Try it »
Would you give the number of lines below in which the string "State" appears? Nothing else is needed.
*** Opening Available data ***
/-- FINISH or FLUSH as the last word leaves every word taken and nothing pending. -/
theorem exec_last_word {s t : State} {i : Instr} {x : CmdWord} (hends : endsWriterRun x = true)
    (hdecode : decode .wu x = .ok i) (h : exec i s = .next t) :
    t.wu.bitMask = 0x80#8 ∧ t.wu.waiting = s.wu.waiting := by
  have hi : i = .finish ∨ i = .flush := by
    rw [endsWriterRun_iff, hdecode] at hends
    simpa using hends
  have hnoPacket : ∀ c : PayloadCmd, i ≠ c.instr := by
    rintro c rfl
    cases c <;> simp [PayloadCmd.instr] at hi
  refine ⟨?_, (exec_noPacket_frame hnoPacket h).2⟩
  obtain rfl | rfl := hi
  · exact bitMask_of_finish_or_flush (.inl h)
  · exact bitMask_of_finish_or_flush (.inr h)

/-- Of the words presented the first is taken: it was the last one, or the last one is still presented. -/
theorem ending_rest {w : CmdWord} {rest : List CmdWord}
    (h : ∃ x, (w :: rest).getLast? = some x ∧ endsWriterRun x = true) :
    (rest = [] ∧ endsWriterRun w = true) ∨ ∃ x, rest.getLast? = some x ∧ endsWriterRun x = true := by
  obtain ⟨x, hx, hends⟩ := h
  cases rest with
  | nil =>
    cases hx
    exact .inl ⟨rfl, hends⟩
  | cons v rest => exact .inr ⟨x, (List.getLast?_cons_cons).symm.trans hx, hends⟩

theorem stepWriter_ending {s t : State} (h : s.wu.Ending) (ht : stepWriter s = .next t) : t.wu.Ending := by
  have hok := (stepWriter_keeps h.1 h.no_reset ht).1
  obtain ⟨_, hreads, hend⟩ := h
  refine ⟨hok, ?_⟩
  cases stepWriter_cases ht with
  | served c rest ctl eq =>
    rw [ctl] at hreads
    obtain ⟨⟨n, rfl⟩, hrest⟩ := List.forall_mem_cons.mp hreads
    obtain ⟨answers, draws, hread⟩ := Writer.readStatus_frame n { s.wu with ctl := rest }
    rw [eq, Writer.serve, hread]
    exact ⟨hrest, hend⟩
  | resumed c ctl waiting eq =>
    obtain ⟨_, _, hctl, hcmds, _⟩ := exec_writer_frame c.instr_port eq
    rw [hctl, hcmds]
    refine ⟨hreads, .inl ?_⟩
    obtain hlast | ⟨_, hidle, _⟩ := hend
    · exact hlast
    · simp [hidle] at waiting
  | idle ctl waiting cmds eq => exact eq ▸ ⟨hreads, hend⟩
  | ran w rest i ctl waiting cmds port decoded eq =>
    obtain ⟨_, _, hctl, hcmds, _⟩ := exec_writer_frame port eq
    rw [hctl, hcmds]
    refine ⟨hreads, ?_⟩
    obtain hlast | ⟨hnone, _⟩ := hend
    · obtain ⟨rfl, hends⟩ | hrest := ending_rest (cmds ▸ hlast)
      · obtain ⟨hmask, hwaiting⟩ := exec_last_word hends decoded eq
        exact .inr ⟨rfl, hwaiting.trans waiting, hmask⟩
      · exact .inl hrest
    · simp [hnone] at cmds
  | raised w rest e ctl waiting cmds decoded eq =>
    rw [eq]
    refine ⟨hreads, .inl ?_⟩
    obtain hlast | ⟨hnone, _⟩ := hend
    · obtain ⟨rfl, hends⟩ | hrest := ending_rest (cmds ▸ hlast)
      · simp [endsWriterRun_iff, decoded] at hends
      · exact hrest
    · simp [hnone] at cmds

theorem step_ending {s t : State} (h : s.wu.Ending) (ht : step s = .next t) :
    t.wu.Ending ∧ s.wu.written <+: t.wu.written := by
  cases step_cases ht with
  | reader turn move other passed => rw [other]; exact ⟨h, List.prefix_refl _⟩
  | writer turn move other passed =>
    exact ⟨stepWriter_ending (s := { s with turn := .ru }) h move,
      (stepWriter_keeps (s := { s with turn := .ru }) h.1 h.no_reset move).2⟩

theorem run_ending {s t : State} {k : Nat} (h : s.wu.Ending) (hrun : Host.Core.run core k s = .next t) :
    t.wu.Ending ∧ s.wu.written <+: t.wu.written :=
  run_induction (P := fun u => u.wu.Ending ∧ s.wu.written <+: u.wu.written)
    (fun _ _ ⟨hending, hprefix⟩ hstep => (step_ending hending hstep).imp_right hprefix.trans)
    ⟨h, List.prefix_refl _⟩ hrun

/-- Settles O58: a run to a complete end keeps all it has written, and ends on a byte boundary. -/
theorem aCompleteWriterRunLeavesNoBitPending : Obligations.ACompleteWriterRunLeavesNoBitPending := by
  intro s t k hok hwaiting hreads hrun hcomplete
  simp only [Writer.complete, Bool.and_eq_true, List.isEmpty_iff, Option.any_eq_true] at hcomplete
  obtain ⟨⟨⟨hlast, hcmds⟩, _⟩, _⟩ := hcomplete
  have hstart : s.wu.Ending := ⟨hok, hreads, .inl hlast⟩
  have hpending : t.wu.pendingBits = [] := by
    obtain ⟨⟨_, _, hend⟩, _⟩ := run_ending hstart hrun
    obtain ⟨x, hx, _⟩ | ⟨_, _, hmask⟩ := hend
    · simp [hcmds] at hx
    · exact Writer.pendingBits_nil hmask
  refine ⟨hpending, fun j u hj hu => ?_⟩
  obtain ⟨hending, _⟩ := run_ending hstart hu
  have hrest : Host.Core.run core (k - j) u = .next t := by
    rw [← run_add hu, Nat.add_sub_cancel' hj, hrun]
  have hprefix := (run_ending hending hrest).2
  rwa [Writer.written, Writer.written, hpending, List.append_nil] at hprefix

end Sys2Proof.Machine

/-! # Proofs of the family other: stream laws

A field's command writes the field's bits, and the read of that kind and length takes them back (R68, R80 to R86). -/

namespace Sys2Proof.Machine

/-! ## Bits and values of a field -/

theorem bitsValue_cons (b : Bool) (bits : List Bool) :
    bitsValue (b :: bits) = b.toNat * 2 ^ bits.length + bitsValue bits := by
  induction bits using List.reverseRecOn with
  | nil => simp [bitsValue]
  | append_singleton bits c ih =>
    rw [← List.cons_append, bitsValue_concat, bitsValue_concat, ih, List.length_append, List.length_singleton, pow_succ]
    ring

theorem base2Bits_length (len : Nat) (v : Word) : (base2Bits len v).length = len := by
  simp [base2Bits]

/-- A base2 field's bits stand for the low bits of its value (R83). -/
theorem bitsValue_base2Bits (len : Nat) (v : Word) : bitsValue (base2Bits len v) = v.toNat % 2 ^ len := by
  induction len with
  | zero => simp [base2Bits, bitsValue, Nat.mod_one]
  | succ i ih =>
    rw [base2Bits_succ, bitsValue_cons, ih, base2Bits_length, Nat.mod_pow_succ, ← Nat.toNat_testBit,
      BitVec.testBit_toNat]
    ring

/-- Bits carried as items 0x00 and 0x01 (R99, R172). -/
theorem map_bitItems (bs : List Bool) :
    (bs.map fun b => if b then 0x01#8 else 0x00#8).map (fun b : Byte => b.getLsbD 0) = bs := by
  rw [List.map_map, List.map_congr_left (g := id) fun b _ => by cases b <;> rfl, List.map_id]

/-- Stream bit `k` of a byte sequence is bit `7 - (k mod 8)` of byte `k div 8` (R7). -/
theorem bytesBits_getD (bs : List Byte) (k : Nat) :
    (bytesBits bs).getD k false = (bs.getD (k / 8) 0x00#8).getLsbD (7 - k % 8) := by
  induction bs generalizing k with
  | nil => simp [bytesBits]
  | cons b bs ih =>
    rw [bytesBits_cons]
    by_cases hk : k < 8
    · rw [List.getD_append _ _ _ _ (by rwa [byteBits_length]), Nat.div_eq_of_lt hk, Nat.mod_eq_of_lt hk]
      simp [byteBits, hk]
    · obtain ⟨m, rfl⟩ := Nat.exists_eq_add_of_le' (Nat.not_lt.mp hk)
      rw [List.getD_append_right _ _ _ _ (by rw [byteBits_length]; omega), byteBits_length, Nat.add_sub_cancel, ih,
        Nat.add_div_right m (by decide), Nat.add_mod_right, List.getD_cons_succ]

section
variable {r : Reader}

theorem Reader.streamBits_append_inj {k m n : Nat} {xs ys : List Bool} (hx : xs.length = m)
    (h : r.streamBits k (m + n) = xs ++ ys) : r.streamBits k m = xs ∧ r.streamBits (k + m) n = ys := by
  rw [Reader.streamBits_add] at h
  exact List.append_inj h (by rw [Reader.streamBits_length, hx])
*** Closing Available data ***
Solution to this task »
4